### Stored items
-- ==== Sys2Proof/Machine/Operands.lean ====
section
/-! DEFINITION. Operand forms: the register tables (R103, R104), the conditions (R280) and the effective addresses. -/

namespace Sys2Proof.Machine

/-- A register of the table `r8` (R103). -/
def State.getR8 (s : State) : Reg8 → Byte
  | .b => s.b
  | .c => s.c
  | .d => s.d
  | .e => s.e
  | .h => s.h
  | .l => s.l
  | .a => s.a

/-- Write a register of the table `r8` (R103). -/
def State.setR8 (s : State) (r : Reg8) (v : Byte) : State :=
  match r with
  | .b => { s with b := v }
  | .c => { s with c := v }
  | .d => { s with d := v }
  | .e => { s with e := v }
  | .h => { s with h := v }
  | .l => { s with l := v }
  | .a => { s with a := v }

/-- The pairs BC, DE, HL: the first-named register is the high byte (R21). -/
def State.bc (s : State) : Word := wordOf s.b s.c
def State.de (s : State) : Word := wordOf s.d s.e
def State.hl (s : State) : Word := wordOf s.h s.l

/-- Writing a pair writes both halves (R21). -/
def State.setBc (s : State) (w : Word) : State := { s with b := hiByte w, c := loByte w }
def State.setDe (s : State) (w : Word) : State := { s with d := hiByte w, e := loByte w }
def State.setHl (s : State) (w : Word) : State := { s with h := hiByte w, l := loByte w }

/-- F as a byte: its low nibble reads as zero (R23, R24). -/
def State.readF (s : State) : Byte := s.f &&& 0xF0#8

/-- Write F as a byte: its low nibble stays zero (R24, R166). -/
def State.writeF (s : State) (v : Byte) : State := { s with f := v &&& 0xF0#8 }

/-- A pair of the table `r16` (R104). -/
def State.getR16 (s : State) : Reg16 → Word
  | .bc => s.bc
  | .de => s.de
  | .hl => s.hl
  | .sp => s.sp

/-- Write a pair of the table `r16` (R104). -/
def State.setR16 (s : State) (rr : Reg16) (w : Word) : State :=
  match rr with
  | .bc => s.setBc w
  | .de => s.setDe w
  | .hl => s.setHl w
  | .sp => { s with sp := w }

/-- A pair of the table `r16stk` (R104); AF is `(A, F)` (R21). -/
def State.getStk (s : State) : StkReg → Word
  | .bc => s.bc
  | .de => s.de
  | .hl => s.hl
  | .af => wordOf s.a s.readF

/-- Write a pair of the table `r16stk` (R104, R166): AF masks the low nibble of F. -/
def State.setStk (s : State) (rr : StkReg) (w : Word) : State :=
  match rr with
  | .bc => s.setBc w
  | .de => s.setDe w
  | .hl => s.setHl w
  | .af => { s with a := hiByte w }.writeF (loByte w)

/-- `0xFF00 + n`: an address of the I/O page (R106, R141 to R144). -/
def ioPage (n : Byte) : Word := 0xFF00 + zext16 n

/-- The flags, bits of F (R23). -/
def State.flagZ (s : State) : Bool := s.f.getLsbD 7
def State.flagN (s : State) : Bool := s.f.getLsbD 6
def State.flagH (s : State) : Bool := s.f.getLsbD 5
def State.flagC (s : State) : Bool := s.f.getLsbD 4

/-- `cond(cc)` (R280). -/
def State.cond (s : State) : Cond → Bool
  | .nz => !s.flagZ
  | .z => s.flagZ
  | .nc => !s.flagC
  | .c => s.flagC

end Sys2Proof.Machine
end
* * *
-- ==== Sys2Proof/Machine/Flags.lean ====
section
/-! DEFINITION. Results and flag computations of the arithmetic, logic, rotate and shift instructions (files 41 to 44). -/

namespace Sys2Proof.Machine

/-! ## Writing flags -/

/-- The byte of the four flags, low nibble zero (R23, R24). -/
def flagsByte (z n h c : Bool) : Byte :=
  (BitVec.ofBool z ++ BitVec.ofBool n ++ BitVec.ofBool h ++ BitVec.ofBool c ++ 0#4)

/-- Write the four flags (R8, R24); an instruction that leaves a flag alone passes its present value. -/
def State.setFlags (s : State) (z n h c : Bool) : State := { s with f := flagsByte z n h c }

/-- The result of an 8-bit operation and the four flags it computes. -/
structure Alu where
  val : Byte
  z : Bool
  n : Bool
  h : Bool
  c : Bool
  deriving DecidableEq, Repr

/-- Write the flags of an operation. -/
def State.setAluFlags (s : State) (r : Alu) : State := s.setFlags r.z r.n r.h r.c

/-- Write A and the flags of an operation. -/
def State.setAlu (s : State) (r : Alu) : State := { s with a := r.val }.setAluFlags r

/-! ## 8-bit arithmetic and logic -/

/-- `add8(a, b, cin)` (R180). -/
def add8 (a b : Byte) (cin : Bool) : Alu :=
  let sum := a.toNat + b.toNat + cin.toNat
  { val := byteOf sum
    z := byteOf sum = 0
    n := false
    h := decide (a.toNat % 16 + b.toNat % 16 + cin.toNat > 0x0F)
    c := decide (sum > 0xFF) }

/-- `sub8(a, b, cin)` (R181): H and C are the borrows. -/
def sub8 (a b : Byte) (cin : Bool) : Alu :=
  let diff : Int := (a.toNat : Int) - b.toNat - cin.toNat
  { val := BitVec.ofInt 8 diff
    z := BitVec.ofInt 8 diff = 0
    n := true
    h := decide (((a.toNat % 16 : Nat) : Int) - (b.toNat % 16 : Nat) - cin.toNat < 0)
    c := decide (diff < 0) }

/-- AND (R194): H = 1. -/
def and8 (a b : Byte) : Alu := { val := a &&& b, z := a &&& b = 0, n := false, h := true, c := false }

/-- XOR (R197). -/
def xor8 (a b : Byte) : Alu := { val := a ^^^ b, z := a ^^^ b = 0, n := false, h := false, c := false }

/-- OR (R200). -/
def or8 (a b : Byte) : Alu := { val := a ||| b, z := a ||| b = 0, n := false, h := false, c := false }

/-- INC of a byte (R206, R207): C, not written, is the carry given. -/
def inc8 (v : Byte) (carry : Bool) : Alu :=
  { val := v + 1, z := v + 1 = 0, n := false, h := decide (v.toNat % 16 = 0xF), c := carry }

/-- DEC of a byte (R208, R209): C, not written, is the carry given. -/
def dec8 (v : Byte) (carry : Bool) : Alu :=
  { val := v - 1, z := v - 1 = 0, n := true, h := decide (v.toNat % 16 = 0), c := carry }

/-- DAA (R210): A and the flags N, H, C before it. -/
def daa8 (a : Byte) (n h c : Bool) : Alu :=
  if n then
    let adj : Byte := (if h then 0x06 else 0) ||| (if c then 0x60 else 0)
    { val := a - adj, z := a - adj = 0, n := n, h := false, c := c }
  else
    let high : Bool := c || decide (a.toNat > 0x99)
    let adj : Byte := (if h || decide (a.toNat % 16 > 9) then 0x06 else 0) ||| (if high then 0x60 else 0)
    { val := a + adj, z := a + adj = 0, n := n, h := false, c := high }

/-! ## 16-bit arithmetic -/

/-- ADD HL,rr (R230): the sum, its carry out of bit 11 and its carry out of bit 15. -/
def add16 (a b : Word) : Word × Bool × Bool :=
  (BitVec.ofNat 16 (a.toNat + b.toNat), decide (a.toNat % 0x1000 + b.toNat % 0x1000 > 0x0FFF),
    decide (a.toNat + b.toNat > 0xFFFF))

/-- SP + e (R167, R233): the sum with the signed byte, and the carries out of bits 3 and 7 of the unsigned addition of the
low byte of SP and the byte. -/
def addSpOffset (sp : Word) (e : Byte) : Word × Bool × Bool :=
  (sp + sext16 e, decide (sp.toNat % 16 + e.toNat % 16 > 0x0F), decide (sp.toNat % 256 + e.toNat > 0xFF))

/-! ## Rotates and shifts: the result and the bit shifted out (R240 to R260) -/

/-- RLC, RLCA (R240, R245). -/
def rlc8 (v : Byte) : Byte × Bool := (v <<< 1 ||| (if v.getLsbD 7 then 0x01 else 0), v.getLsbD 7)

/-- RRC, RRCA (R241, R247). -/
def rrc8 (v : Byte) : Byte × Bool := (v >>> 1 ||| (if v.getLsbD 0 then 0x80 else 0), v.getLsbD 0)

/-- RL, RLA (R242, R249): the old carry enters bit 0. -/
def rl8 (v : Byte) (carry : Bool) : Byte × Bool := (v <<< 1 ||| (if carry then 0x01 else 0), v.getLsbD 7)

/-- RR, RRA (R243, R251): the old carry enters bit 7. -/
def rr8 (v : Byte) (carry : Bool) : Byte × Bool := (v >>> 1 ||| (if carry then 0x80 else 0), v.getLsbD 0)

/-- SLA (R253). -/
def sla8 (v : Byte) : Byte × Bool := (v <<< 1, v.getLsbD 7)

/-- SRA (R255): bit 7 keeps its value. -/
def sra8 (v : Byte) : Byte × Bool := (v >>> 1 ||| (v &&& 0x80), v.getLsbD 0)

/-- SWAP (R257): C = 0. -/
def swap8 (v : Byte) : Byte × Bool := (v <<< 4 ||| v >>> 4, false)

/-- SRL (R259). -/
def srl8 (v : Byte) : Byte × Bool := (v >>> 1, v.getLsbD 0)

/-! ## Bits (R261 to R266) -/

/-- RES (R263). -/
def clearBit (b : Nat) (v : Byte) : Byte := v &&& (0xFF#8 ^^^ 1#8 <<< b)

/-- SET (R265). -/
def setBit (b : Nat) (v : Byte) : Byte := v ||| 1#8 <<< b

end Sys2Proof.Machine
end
==
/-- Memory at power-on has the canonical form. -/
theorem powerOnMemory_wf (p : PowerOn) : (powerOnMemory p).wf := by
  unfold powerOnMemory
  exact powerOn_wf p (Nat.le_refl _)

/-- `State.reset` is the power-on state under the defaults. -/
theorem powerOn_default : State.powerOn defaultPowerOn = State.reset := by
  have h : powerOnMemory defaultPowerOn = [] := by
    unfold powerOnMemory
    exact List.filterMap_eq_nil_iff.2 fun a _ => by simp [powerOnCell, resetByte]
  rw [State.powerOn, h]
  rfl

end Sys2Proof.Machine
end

### Instructions to follow
Which lines hold the word "logic"? Copy each of them from the records.

### Exercise result
/-! DEFINITION. Results and flag computations of the arithmetic, logic, rotate and shift instructions (files 41 to 44). -/
/-! ## 8-bit arithmetic and logic -/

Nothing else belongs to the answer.